■ **Task objective**:
Look through the entries below. Report each line that has the word "them" in it.

-*-

/-- What a trigger-class word uses (R219). -/
def trigUse (opc : Nat) (o : Op) : Use :=
  let a := o.a.toNat
  let b := o.b.toNat
  let d := o.dst.toNat
  match opc with
  | 0x02 =>
    { Use.none with preds := if o.md.toNat % 8 < 5 then [a % 8, b % 8] else [a % 8], dests := [.pred (d % 8)] }
  | 0x01 | 0x0A => { Use.none with dests := [.pred (d % 8)] }
  | 0x03 | 0x05 => { (Use.none.to d) with srcs := [a] }
  | 0x04 =>
    { Use.none with srcs := (if o.dqa then [a] else []) ++ (if o.dqb then [b] else []),
                    accept := if bit o.md.toNat 3 then 1 else 2 }
  | 0x06 =>
    { Use.none with srcs := [a], accept := 1,
                    outs := ((List.range 4).filter (fun n => bit o.md.toNat n)).map (fun n => (n, 1)) }
  | 0x07 | 0x08 => Use.none.to d
  | 0x09 => { Use.none with srcs := if bit o.imm 12 then [a] else [] }
  | 0x0C | 0x10 => { (Use.none.to d) with srcs := [a] }
  | 0x0D => { Use.none with srcs := [a, b], outs := [(d - 8, 2)] }
  | 0x0E => { (Use.none.to d) with srcs := [a] }
  | 0x0F => { Use.none with srcs := if bit d 3 then [d % 8, a] else [a] }
  | 0x12 => { Use.none with srcs := [a] }
  | 0x13 =>
    if bit o.imm 12 then { Use.none with ctlIn := some (d % 2), dests := [.pred (o.imm / 256 % 8)] }
    else { Use.none with ctlOut := some (d % 2), preds := if bit o.imm 11 then [o.imm / 256 % 8] else [] }
  | _ => Use.none

/-- What an element word uses. -/
def useOf (i : Instr) (fuse : Nat → BitVec 16) (ox : Nat) : Use :=
  match i.elementCode with
  | some (0, opc, o) => vecUse opc o
  | some (1, opc, o) => brickUse opc o fuse ox
  | some (2, opc, o) => trigUse opc o
  | some (_, _, o) => { (Use.none.to o.dst.toNat) with srcs := [o.a.toNat, o.b.toNat] }
  | none => Use.none

/-! ### Presence and guards (R208, R209) -/

/-- The data-binding byte of a context (R90). -/
def ElemCfg.dbindOf (c : ElemCfg) (k : Nat) : Nat := c.dbind.toNat / 2 ^ (8 * k) % 256
/-- The control-binding nibble of a context (R90). -/
def ElemCfg.cbindOf (c : ElemCfg) (k : Nat) : Nat := c.cbind.toNat / 2 ^ (4 * k) % 16
/-- Whether a context reads an input round-free (R90, R209). -/
def ElemCfg.freeOf (c : ElemCfg) (k i : Nat) : Bool := c.rfree.getLsbD (4 * k + i)

/-- Whether a token at the head of input `i` is present to context `k` (R209): tide and swap marks never are. -/
def ElemCore.present (e : ElemCore) (bank k i : Nat) (t : Token) : Bool :=
  let cfg := vg e.cfg bank ElemCfg.empty
  let c := vg e.ctx (bank * 4 + k) (Ctx.activated 0)
  if t.isMark && !t.isRoundEnd then false
  else
    let diff := (t.round - c.cround).toNat
    cfg.freeOf k i || diff = 0 || diff ≥ 128

/-- The head of an input, where it is present. -/
def ElemCore.seen (e : ElemCore) (bank k i : Nat) : Option Token :=
  match (vg e.inp i []).head? with
  | some t => if e.present bank k i t then some t else none
  | none => none

/-- The lanes of a guard's predicate test, or none where it fails (R208). -/
def guardLanes (guard : Nat) (c : Ctx) : Option (BitVec 8) :=
  let p := vg c.p (guard / 256 % 8) 0
  let test := guard / 64 % 4
  if test = 0 then some 0xFF
  else
    let set := if test = 1 then p else ~~~ p
    if bit guard 11 then (if set = 0xFF then some 0xFF else none)
    else if set = 0 then none else some set

/-- Whether the head selector's condition and the tag test hold (R208). -/
def guardHead (guard : Nat) (e : ElemCore) (bank k : Nat) : Bool :=
  let sel := guard / 8 % 8
  let cfg := vg e.cfg bank ElemCfg.empty
  match sel with
  | 0 => true
  | 5 => !(vg e.qin 0 []).isEmpty
  | 6 => !(vg e.qin 1 []).isEmpty
  | 7 => (List.range 4).any (fun i => bit (cfg.dbindOf k) i &&
      (match e.seen bank k i with | some t => t.isRoundEnd | none => false))
  | n => match e.seen bank k (n - 1) with
    | some t => !t.isMark && (!(bit guard 0) || t.tag.toNat = guard / 2 % 4)
    | none => false

/-! ### Eligibility (R210, R295) -/

/-- Whether an outstanding result of a context writes a destination. -/
def Ctx.waits (c : Ctx) (d : Dest) : Bool := c.outst.any (fun x => x.dests.contains d)

/-- Whether an operand is ready: a head of an accepted kind, a register or accumulator with no outstanding write. -/
def ElemCore.operandReady (e : ElemCore) (bank k accept code : Nat) : Bool :=
  let c := vg e.ctx (bank * 4 + k) (Ctx.activated 0)
  if code < 8 then !c.waits (.vreg code)
  else if code < 12 then
    match e.seen bank k (code - 8) with
    | some t => match accept with
      | 0 => !t.isMark
      | 1 => t.isRoundEnd
      | _ => true
    | none => false
  else if code < 16 then !c.waits (.acc (code - 12))
  else true

/-- Whether a destination has room (R210): a register with no outstanding write; accumulators, predicates and the rest
always. -/
def Ctx.room (c : Ctx) (d : Dest) : Bool :=
  match d with
  | .vreg n => !c.waits (.vreg n)
  | _ => true

/-- Whether the deposit queue of a member has room (R288): two deposits for each slot and context, in the adder that takes them. -/
def State.depositRoom (s : State) (e bank k slot span : Nat) : Bool :=
  if span < 2 then true
  else
    let cfg := vg (s.elem e).core.cfg bank ElemCfg.empty
    let lead := elemAt (colOf e - cfg.ox % span) (rowOf e)
    let q := tget ((s.elem lead).adder bank).group (groupKey slot (bank * 4 + k)) []
    (q.filter (fun d => d.member = cfg.ox % span)).length < 2

/-- Whether the conditions of R210 and R295 other than the guard hold. -/
def State.usable (s : State) (e bank k slot : Nat) (u : Use) : Bool :=
  let core := (s.elem e).core
  let c := vg core.ctx (bank * 4 + k) (Ctx.activated 0)
  u.srcs.all (core.operandReady bank k u.accept)
    && u.preds.all (fun p => !c.waits (.pred p))
    && u.dests.all c.room
    && u.outs.all (fun o => (vg core.out o.1 []).length + o.2 ≤ 2)
    && (match u.ctlIn with | some q => !(vg core.qin q []).isEmpty | none => true)
    && (match u.ctlOut with | some q => (vg core.qout q []).length < 2 | none => true)
    && (!u.array || core.array = 0)
    && (!u.quiet || c.outst.isEmpty)
    && (match u.tile with | some n => (vg c.tiles n Tile.zero).full | none => true)
    && s.depositRoom e bank k slot u.span

/-- The lanes in which a slot would execute for a context, where it is eligible (R210). A repeated slot's guard is not
evaluated (R226). -/
def State.eligible (s : State) (e bank k slot : Nat) : Option (BitVec 8) :=
  let core := (s.elem e).core
  let cfg := vg core.cfg bank ElemCfg.empty
  let c := vg core.ctx (bank * 4 + k) (Ctx.activated 0)
  let w := (lget cfg.slots slot 0).toNat
  let guard := w % 65536
  match cfg.instr slot with
  | none => none
  | some i =>
    let u := useOf i (fun n => vg cfg.fuse n 0) cfg.ox
    if c.rep.count != 0 then
      if c.rep.slot.toNat = slot && s.usable e bank k slot u then some c.rep.lanes else none
    else
      match guardLanes guard c with
      | none => none
      | some lanes =>
        if bit guard (12 + k) && guardHead guard core bank k
            && !(guard / 64 % 4 != 0 && c.waits (.pred (guard / 256 % 8)))
            && s.usable e bank k slot u then some lanes else none

/-- The lowest eligible slot of a context, from slot `k` on. -/
def State.lowest (s : State) (e bank k slot : Nat) : Nat → Option (Nat × BitVec 8)
  | 0 => none
  | n + 1 =>
    match s.eligible e bank k slot with
    | some l => some (slot, l)
    | none => State.lowest s e bank k (slot + 1) n

/-- The slot that a context would fire: none while it yields (R220). -/
def State.contextFires (s : State) (e bank k : Nat) : Option (Nat × BitVec 8) :=
  if (vg (s.elem e).core.ctx (bank * 4 + k) (Ctx.activated 0)).yielded then none
  else s.lowest e bank k 0 (vg (s.elem e).core.cfg bank ElemCfg.empty).slots.length

/-- What the trigger unit chooses (R211): the first context after the pointer that has an eligible slot, and its lowest
eligible slot with the lanes that execute. -/
def State.choose (s : State) (e : Nat) : Option (Nat × Nat × BitVec 8) :=
  let core := (s.elem e).core
  let bank := core.active
  ([1, 2, 3, 4].map (fun d => (core.ptr + d) % 4)).findSome? (fun k =>
    (s.contextFires e bank k).map (fun r => (k, r.1, r.2)))

/-- The divider of an element (R25): that of its block's table, or Voxkan's where it is larger. -/
def State.divOf (s : State) (r : Region) (e : Nat) : Nat := max 1 (max (vg r.div (rowOf e / 8) 1) (tget s.therm (domainOf e) 1))

/-- The number by which a VD holds the slack step of a convoy of another module: its route and home identifier (R456, R458). -/
def farConvoy (id : Nat) : Nat := 65536 + id

/-- The convoys of which a region is a member, by the numbers of `Vd.steps`: those of this module, and those of other modules (R458). -/
def State.convoysOf (s : State) (r : Region) : List Nat :=
  ((s.vd r.vd).convoys.filter (fun (x : Nat × Convoy) => x.2.later.contains r.graph)).map (fun x => x.1) ++ r.joined.map farConvoy

/-- The slack step that holds for a member region: the largest of its convoys' (R458). -/
def State.slackStep (s : State) (r : Region) : Nat :=
  ((s.convoysOf r).map (fun c => (tget (s.vd r.vd).steps c (0, 0)).1)).foldl max 0

/-- Whether a slack step lets an element fire in cycle `i` of 30: in 30 − `step` of them, by a pattern that is not given (R458). -/
def slackFires (step i : Nat) : Bool :=
  let before := (List.range 30).filter (fun j =>
    Config.slackKey step j < Config.slackKey step i || (Config.slackKey step j = Config.slackKey step i && j < i))
  step = 0 || before.length < 30 - step

/-- Whether this is an element's cycle (R25) and it has not had it. -/
def State.elemCycle (s : State) (r : Region) (e : Nat) : Bool :=
  s.fires r && s.cycle % s.divOf r e = 0 && (s.elem e).last != s.cycle + 1

/-- Whether the slack step of a convoy member holds an element back in this cycle (R458). -/
def State.slackHolds (s : State) (r : Region) (e : Nat) : Bool :=
  !slackFires (s.slackStep r) (s.cycle / s.divOf r e % 30)

/-- Whether an element may fire: its region's elements fire in this cycle, the element is not blocked, and no tide has saved it (R392). -/
def State.mayFire (s : State) (e : Nat) : Bool :=
  match s.regionOfElem e with
  | some r => s.fires r && !(s.elem e).core.blocked && (s.elem e).snap.isNone
      && (vg (s.elem e).core.cfg (s.elem e).core.active ElemCfg.empty).loaded
  | none => false

/-! ### Around a meaning (R211, R220, R226, R245) -/

/-- The instruction that the element fires, and the state in which its meaning runs. -/
def State.firing (s : State) (e : Nat) : Option (Instr × State) :=
  if !s.mayFire e then none
  else
    match s.choose e with
    | none => none
    | some (k, slot, lanes) =>
      let bank := (s.elem e).core.active
      match (vg (s.elem e).core.cfg bank ElemCfg.empty).instr slot with
      | some i => some (i, { s with cur := { s.cur with elem := e, ctx := bank * 4 + k, slot := slot, lanes := lanes } })
      | none => none

/-- The element faults of a region so far. -/
def State.faultCount (s : State) (e : Nat) : Nat :=
  match s.regionOfElem e with
  | some r => (r.faults.filter (fun f => f.elem.isSome)).length
  | none => 0

/-- The flags that a firing with an outstanding result has raised, `AFLAGS`.PSN apart, wait for that result (R246): PSN tells of the
operands that the firing read (R207). -/
def State.flagsWait (s t : State) : State :=
  let n := t.ctx.outst.length
  if s.ctx.outst.length < n then
    let u := s.modCtx (fun c => { c with aflags := c.aflags ||| (t.ctx.aflags &&& 1#32 <<< flagPSN) })
    u.flagsLater t (n - 1)
  else t

/-- What a firing leaves besides its meaning: the pointer, the repeat count, the yield flags of the other contexts, its flags with
its result. A faulting firing has no effect (R239). -/
def State.afterFiring (s t : State) (e k bank : Nat) : State :=
  if t.faultCount e > s.faultCount e then t
  else
    let t := s.flagsWait t
    let rep := (vg (s.elem e).core.ctx (bank * 4 + k) (Ctx.activated 0)).rep.count != 0
    (t.touch (pilotOfCol (colOf e))).modElem e (fun m =>
      let core := m.core
      let ctx := core.ctx.mapIdx (fun i c =>
        if i = bank * 4 + k then
          (if rep then { c with rep := { c.rep with count := c.rep.count - 1 } } else c)
        else { c with yielded := false })
      { m with core := { core with ctx := ctx, ptr := k, idle := 0 } })

/-- One element cycle less for the results in the pipeline, the deposits and the array (R245, R286, R297). -/
def ElemCore.tick (c : ElemCore) : ElemCore :=
  { c with array := c.array - 1,
           group := c.group.map (fun x => (x.1, x.2.map (fun d => { d with left := d.left - 1 }))),
           ctx := c.ctx.mapIdx (fun _ x => { x with outst := x.outst.map (fun o =>
             if o.group.isSome then o else { o with left := o.left - 1 }) }) }

/-- Whether the first outstanding result of a context completes now. -/
def Ctx.due (c : Ctx) : Bool :=
  match c.outst with
  | x :: _ => x.left = 0 && x.group.isNone
  | [] => false

/-- The end of a firing cycle of an element: results that have run their cycles complete (R245), and yield flags time
out after four cycles without a firing (R220). A group adder is looked at in every cycle of its leader. -/
def State.endCycle (s : State) (e : Nat) : State :=
  let t := s.modElem e (fun m => { m with core := m.core.tick })
  let u := (List.range 8).foldl (fun u c =>
    if (vg (t.elem e).core.ctx c (Ctx.activated 0)).due then u.soon .brickResultCompletes e c 0 else u) t
  let u := (t.elem e).core.group.foldl (fun u x => if x.2.isEmpty then u else u.soon .groupAdderStep e x.1 0) u
  if (t.elem e).core.idle ≥ 4 then u.soon .yieldClearTimeout e 0 0 else u

/-- A cycle in which nothing fired. -/
def State.idleCycle (s : State) (e : Nat) : State :=
  s.modElem e (fun m => { m with core := { m.core with idle := m.core.idle + 1 } })

/-! ### Results that complete, yield flags that time out -/

/-- The first token of a path that is not ready becomes ready. -/
def readyFirst (path : Nat) : List OutTok → List OutTok
  | [] => []
  | x :: r => if !x.ready && srcPath x.tok.src = path then { x with ready := true } :: r else x :: readyFirst path r

/-- The outputs that a result completes into. -/
def Dest.outOf : Dest → Option Nat
  | .out n => some n
  | _ => Option.none

/-- BRICK_RESULT_COMPLETES at element `x`, context `y` (R245, R246, R297): the oldest outstanding result of the context
completes once its cycles have run, and so do those behind it whose cycles have run too. Its flags are raised (R246). -/
def State.completeFirst (s : State) (e c : Nat) : State :=
  s.modElem e (fun m =>
    let core := m.core
    let ctx := vg core.ctx c (Ctx.activated 0)
    if ctx.due then
      match ctx.outst with
      | [] => m
      | x :: r =>
        let out := (x.dests.filterMap Dest.outOf).foldl (fun o n =>
          vs o n (readyFirst (1 + (e * 8 + c) * 4 + n) (vg o n []))) core.out
        { m with core := { core with ctx := vs core.ctx c { ctx with outst := r, aflags := ctx.aflags ||| x.flags }, out := out } }
    else m)

/-- The results of a context that are due complete in firing order. -/
def State.completeDue (s : State) (e c : Nat) : Nat → State
  | 0 => s
  | n + 1 =>
    if (vg (s.elem e).core.ctx c (Ctx.activated 0)).due then State.completeDue (s.completeFirst e c) e c n else s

-*-

■ **Response area**:
/-- Whether the deposit queue of a member has room (R288): two deposits for each slot and context, in the adder that takes them. -/
/-- Whether a slack step lets an element fire in cycle `i` of 30: in 30 − `step` of them, by a pattern that is not given (R458). -/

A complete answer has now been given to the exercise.